◆ **RECORDED DATA**
theorem still_lanesDeskewed {x0 : _} {x1 : _} {x2 : _} : Still s (lanesDeskewed x0 x1 x2 s) := by
  have h := Still.refl s
  unfold lanesDeskewed; try dsimp only
  repeat' first | with_reducible assumption | with_reducible exact Still.refl _ | with_reducible apply Still.ite | with_reducible apply Still.step still_attemptFails | with_reducible apply Still.step still_setLinkState | with_reducible apply Still.step still_setN | with_reducible apply Still.folded | intro _ | split

theorem still_lockWindowOpen : Still s (lockWindowOpen s) := by
  have h := Still.refl s
  unfold lockWindowOpen; try dsimp only
  repeat' first | with_reducible assumption | with_reducible exact Still.refl _ | with_reducible apply Still.ite | with_reducible apply Still.step still_openWindow | intro _ | split

theorem still_phaseDraw {x0 : _} : Still s (phaseDraw x0 s) := by
  have h := Still.refl s
  unfold phaseDraw; try dsimp only
  repeat' first | with_reducible assumption | with_reducible exact Still.refl _ | with_reducible apply Still.ite | with_reducible apply Still.step still_setN | with_reducible apply Still.folded | intro _ | split | with_reducible apply Still.upd

theorem still_proceed {x0 : _} {x1 : _} : Still s (proceed x0 x1 s) := by
  have h := Still.refl s
  unfold proceed; try dsimp only
  repeat' first | with_reducible assumption | with_reducible exact Still.refl _ | with_reducible apply Still.ite | with_reducible apply Still.step still_beginRecord | intro _ | split

theorem still_serve {x0 : _} {x1 : _} : Still s (serve x0 x1 s) := by
  have h := Still.refl s
  unfold serve; try dsimp only
  repeat' first | with_reducible assumption | with_reducible exact Still.refl _ | with_reducible apply Still.ite | with_reducible apply Still.step still_addN | with_reducible apply Still.step still_modBerth | with_reducible apply Still.step still_proceed | intro _ | split

theorem still_hmBudget : Still s (hmBudget s) := by
  have h := Still.refl s
  unfold hmBudget; try dsimp only
  repeat' first | with_reducible assumption | with_reducible exact Still.refl _ | with_reducible apply Still.ite | with_reducible apply Still.each | with_reducible apply Still.step still_phaseDraw | with_reducible apply Still.step still_serve | with_reducible apply Still.step still_setN | with_reducible apply Still.folded | intro _ | split

theorem still_openGiver {x0 : _} {x1 : _} {x2 : _} : Still s (openGiver x0 x1 x2 s) := by
  have h := Still.refl s
  unfold openGiver; try dsimp only
  repeat' first | with_reducible assumption | with_reducible exact Still.refl _ | with_reducible apply Still.ite | with_reducible apply Still.step still_modBerth | intro _ | split
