-- ==== Sys2Proof/Laws/Writes.lean ====
section
/-!
SUPPORT. Sys2Proof/Laws/Writes.lean: each operation that may write DRAM or move harbour time, and keeps DRAM canonical and the queue as it is.
-/
namespace Sys2Proof.Machine

variable {s t : State}

theorem keeps_ringWrite {x0 x1 x2 : Nat} {x3 : List Byte} : Keeps s (ringWrite x0 x1 x2 x3 s) := by
  unfold ringWrite
  exact Keeps.foldl_fst (p := (s, x2)) fun v p => ⟨rfl, writeByte_wf, rfl, rfl⟩

theorem keeps_ringStage {x0 : _} {x1 : _} : Keeps s (ringStage x0 x1 s) := by
  have h := Keeps.refl s
  unfold ringStage; try dsimp only
  repeat' first | with_reducible assumption | with_reducible exact Keeps.refl _ | with_reducible apply Keeps.ite | with_reducible apply Keeps.still still_modStream | with_reducible apply Keeps.step keeps_ringWrite | intro _ | split

theorem keeps_stageBytes {x0 : _} {x1 : _} : Keeps s (stageBytes x0 x1 s) := by
  have h := Keeps.refl s
  unfold stageBytes; try dsimp only
  repeat' first | with_reducible assumption | with_reducible exact Keeps.refl _ | with_reducible apply Keeps.ite | with_reducible apply Keeps.still still_dropInput | with_reducible apply Keeps.still still_modLast | with_reducible apply Keeps.step keeps_ringStage | intro _ | split

theorem keeps_writeAnchors {x0 : _} {x1 : _} : Keeps s (writeAnchors x0 x1 s) := by
  induction x1 generalizing s with
  | nil =>
    have h := Keeps.refl s
    simp only [writeAnchors]
    repeat' first | with_reducible assumption | with_reducible exact Keeps.refl _ | with_reducible apply Keeps.ite | with_reducible apply Keeps.still still_modStream | with_reducible apply Keeps.step keeps_stageBytes | intro _ | split | with_reducible apply Keeps.upd
  | cons e l ih =>
    have h := Keeps.refl s
    simp only [writeAnchors]
    repeat' first | with_reducible apply Keeps.step (ih ..) | with_reducible assumption | with_reducible exact Keeps.refl _ | with_reducible apply Keeps.ite | with_reducible apply Keeps.still still_modStream | with_reducible apply Keeps.step keeps_stageBytes | intro _ | split | with_reducible apply Keeps.upd

theorem keeps_writeAnchor {x0 : _} : Keeps s (writeAnchor x0 s) := by
  have h := Keeps.refl s
  unfold writeAnchor; try dsimp only
  repeat' first | with_reducible assumption | with_reducible exact Keeps.refl _ | with_reducible apply Keeps.ite | with_reducible apply Keeps.step keeps_writeAnchors | intro _ | split

theorem keeps_gapEntry {x0 : _} : Keeps s (gapEntry x0 s) := by
  have h := Keeps.refl s
  unfold gapEntry; try dsimp only
  repeat' first | with_reducible assumption | with_reducible exact Keeps.refl _ | with_reducible apply Keeps.ite | with_reducible apply Keeps.still still_modStream | with_reducible apply Keeps.step keeps_stageBytes | with_reducible apply Keeps.step keeps_writeAnchor | intro _ | split

theorem keeps_harbourEntry {x0 : _} {x1 : _} {x2 : _} : Keeps s (harbourEntry x0 x1 x2 s) := by
  have h := Keeps.refl s
  unfold harbourEntry; try dsimp only
  repeat' first | with_reducible assumption | with_reducible exact Keeps.refl _ | with_reducible apply Keeps.ite | with_reducible apply Keeps.step keeps_gapEntry | with_reducible apply Keeps.step keeps_stageBytes | intro _ | split

theorem keeps_handoverRefused {x0 : _} {x1 : _} {x2 : _} {x3 : _} : Keeps s (handoverRefused x0 x1 x2 x3 s) := by
  have h := Keeps.refl s
  unfold handoverRefused; try dsimp only
  repeat' first | with_reducible assumption | with_reducible exact Keeps.refl _ | with_reducible apply Keeps.ite | with_reducible apply Keeps.still still_addN | with_reducible apply Keeps.step keeps_harbourEntry | with_reducible apply Keeps.still still_noticeAt | with_reducible apply Keeps.still still_setN | intro _ | split

theorem keeps_berthEntry {x0 : _} {x1 : _} {x2 : _} {x3 : _} : Keeps s (berthEntry x0 x1 x2 x3 s) := by
  have h := Keeps.refl s
  unfold berthEntry; try dsimp only
  repeat' first | with_reducible assumption | with_reducible exact Keeps.refl _ | with_reducible apply Keeps.ite | with_reducible apply Keeps.step keeps_gapEntry | with_reducible apply Keeps.step keeps_stageBytes | with_reducible apply Keeps.step keeps_writeAnchor | intro _ | split

theorem keeps_noteStop {x0 : _} {x1 : _} {x2 : _} {x3 : _} : Keeps s (noteStop x0 x1 x2 x3 s) := by
  have h := Keeps.refl s
  unfold noteStop; try dsimp only
  repeat' first | with_reducible assumption | with_reducible exact Keeps.refl _ | with_reducible apply Keeps.ite | with_reducible apply Keeps.step keeps_berthEntry | with_reducible apply Keeps.still still_noticeLogAt | intro _ | split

◆ **AIM OF THE TASK**
Would you quote everything above from the line containing "repeat' first | with_reducible apply" down to the line containing "unfold berthEntry; try dsimp only"? Include both of those lines and nothing else.

◆ **YOUR RESPONSE**
    repeat' first | with_reducible apply Keeps.step (ih ..) | with_reducible assumption | with_reducible exact Keeps.refl _ | with_reducible apply Keeps.ite | with_reducible apply Keeps.still still_modStream | with_reducible apply Keeps.step keeps_stageBytes | intro _ | split | with_reducible apply Keeps.upd

theorem keeps_writeAnchor {x0 : _} : Keeps s (writeAnchor x0 s) := by
  have h := Keeps.refl s
  unfold writeAnchor; try dsimp only
  repeat' first | with_reducible assumption | with_reducible exact Keeps.refl _ | with_reducible apply Keeps.ite | with_reducible apply Keeps.step keeps_writeAnchors | intro _ | split

theorem keeps_gapEntry {x0 : _} : Keeps s (gapEntry x0 s) := by
  have h := Keeps.refl s
  unfold gapEntry; try dsimp only
  repeat' first | with_reducible assumption | with_reducible exact Keeps.refl _ | with_reducible apply Keeps.ite | with_reducible apply Keeps.still still_modStream | with_reducible apply Keeps.step keeps_stageBytes | with_reducible apply Keeps.step keeps_writeAnchor | intro _ | split

theorem keeps_harbourEntry {x0 : _} {x1 : _} {x2 : _} : Keeps s (harbourEntry x0 x1 x2 s) := by
  have h := Keeps.refl s
  unfold harbourEntry; try dsimp only
  repeat' first | with_reducible assumption | with_reducible exact Keeps.refl _ | with_reducible apply Keeps.ite | with_reducible apply Keeps.step keeps_gapEntry | with_reducible apply Keeps.step keeps_stageBytes | intro _ | split

theorem keeps_handoverRefused {x0 : _} {x1 : _} {x2 : _} {x3 : _} : Keeps s (handoverRefused x0 x1 x2 x3 s) := by
  have h := Keeps.refl s
  unfold handoverRefused; try dsimp only
  repeat' first | with_reducible assumption | with_reducible exact Keeps.refl _ | with_reducible apply Keeps.ite | with_reducible apply Keeps.still still_addN | with_reducible apply Keeps.step keeps_harbourEntry | with_reducible apply Keeps.still still_noticeAt | with_reducible apply Keeps.still still_setN | intro _ | split

theorem keeps_berthEntry {x0 : _} {x1 : _} {x2 : _} {x3 : _} : Keeps s (berthEntry x0 x1 x2 x3 s) := by
  have h := Keeps.refl s
  unfold berthEntry; try dsimp only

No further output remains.